--- What you need to do ---
From the listing below, extract each line containing the string "params".

--- Records for the exercise ---
▬▬▬▬▬▬
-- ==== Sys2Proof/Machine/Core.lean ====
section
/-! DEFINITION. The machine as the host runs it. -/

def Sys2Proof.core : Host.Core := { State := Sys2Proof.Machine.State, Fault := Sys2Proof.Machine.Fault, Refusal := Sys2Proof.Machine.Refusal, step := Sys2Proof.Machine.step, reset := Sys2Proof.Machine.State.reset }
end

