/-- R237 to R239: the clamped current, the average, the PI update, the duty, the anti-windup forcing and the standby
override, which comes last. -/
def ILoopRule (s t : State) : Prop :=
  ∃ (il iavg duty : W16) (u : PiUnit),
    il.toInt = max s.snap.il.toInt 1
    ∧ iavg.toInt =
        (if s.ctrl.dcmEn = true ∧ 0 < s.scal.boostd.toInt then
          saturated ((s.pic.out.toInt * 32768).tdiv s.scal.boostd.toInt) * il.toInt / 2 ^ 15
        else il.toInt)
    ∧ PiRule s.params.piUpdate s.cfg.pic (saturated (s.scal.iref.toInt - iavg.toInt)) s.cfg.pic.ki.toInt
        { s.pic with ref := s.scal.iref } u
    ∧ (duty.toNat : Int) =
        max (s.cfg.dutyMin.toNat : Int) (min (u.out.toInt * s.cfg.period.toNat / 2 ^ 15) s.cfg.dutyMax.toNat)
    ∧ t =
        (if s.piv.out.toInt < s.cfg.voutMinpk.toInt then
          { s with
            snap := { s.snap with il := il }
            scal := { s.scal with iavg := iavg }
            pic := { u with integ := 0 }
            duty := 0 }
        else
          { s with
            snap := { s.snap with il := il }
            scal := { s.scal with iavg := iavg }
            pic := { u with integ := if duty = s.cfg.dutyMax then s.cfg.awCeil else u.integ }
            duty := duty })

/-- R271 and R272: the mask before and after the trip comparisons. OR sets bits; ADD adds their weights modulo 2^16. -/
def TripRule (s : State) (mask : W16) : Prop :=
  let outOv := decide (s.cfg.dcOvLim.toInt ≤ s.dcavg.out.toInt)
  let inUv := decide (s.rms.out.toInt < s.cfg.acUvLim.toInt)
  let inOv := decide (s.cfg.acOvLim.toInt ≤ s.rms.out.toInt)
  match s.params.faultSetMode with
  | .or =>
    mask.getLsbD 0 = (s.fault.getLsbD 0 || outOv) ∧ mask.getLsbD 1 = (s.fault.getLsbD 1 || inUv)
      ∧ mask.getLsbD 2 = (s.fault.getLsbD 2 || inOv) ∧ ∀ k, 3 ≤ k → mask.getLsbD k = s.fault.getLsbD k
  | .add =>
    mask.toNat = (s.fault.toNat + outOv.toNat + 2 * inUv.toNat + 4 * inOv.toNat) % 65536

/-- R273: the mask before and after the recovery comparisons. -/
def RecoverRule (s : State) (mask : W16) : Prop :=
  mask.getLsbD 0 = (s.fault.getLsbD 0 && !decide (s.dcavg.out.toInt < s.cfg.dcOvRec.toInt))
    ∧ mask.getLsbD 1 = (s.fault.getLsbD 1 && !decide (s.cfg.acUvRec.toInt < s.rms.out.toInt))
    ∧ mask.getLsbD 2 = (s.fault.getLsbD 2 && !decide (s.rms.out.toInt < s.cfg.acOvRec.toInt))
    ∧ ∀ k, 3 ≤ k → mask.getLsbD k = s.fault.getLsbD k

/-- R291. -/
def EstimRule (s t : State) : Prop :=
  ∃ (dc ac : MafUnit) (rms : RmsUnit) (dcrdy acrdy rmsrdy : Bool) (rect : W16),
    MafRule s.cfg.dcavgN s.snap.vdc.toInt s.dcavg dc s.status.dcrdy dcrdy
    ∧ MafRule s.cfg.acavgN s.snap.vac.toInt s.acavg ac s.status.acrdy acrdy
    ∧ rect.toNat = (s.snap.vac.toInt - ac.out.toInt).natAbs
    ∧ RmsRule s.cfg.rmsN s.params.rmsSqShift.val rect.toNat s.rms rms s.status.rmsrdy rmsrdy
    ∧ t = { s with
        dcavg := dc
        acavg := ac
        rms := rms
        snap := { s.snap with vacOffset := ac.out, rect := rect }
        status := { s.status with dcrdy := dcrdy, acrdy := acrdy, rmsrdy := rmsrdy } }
▬▬▬▬▬▬
--- Output ---
    ∧ PiRule s.params.piUpdate s.cfg.pic (saturated (s.scal.iref.toInt - iavg.toInt)) s.cfg.pic.ki.toInt
  match s.params.faultSetMode with
    ∧ RmsRule s.cfg.rmsN s.params.rmsSqShift.val rect.toNat s.rms rms s.status.rmsrdy rmsrdy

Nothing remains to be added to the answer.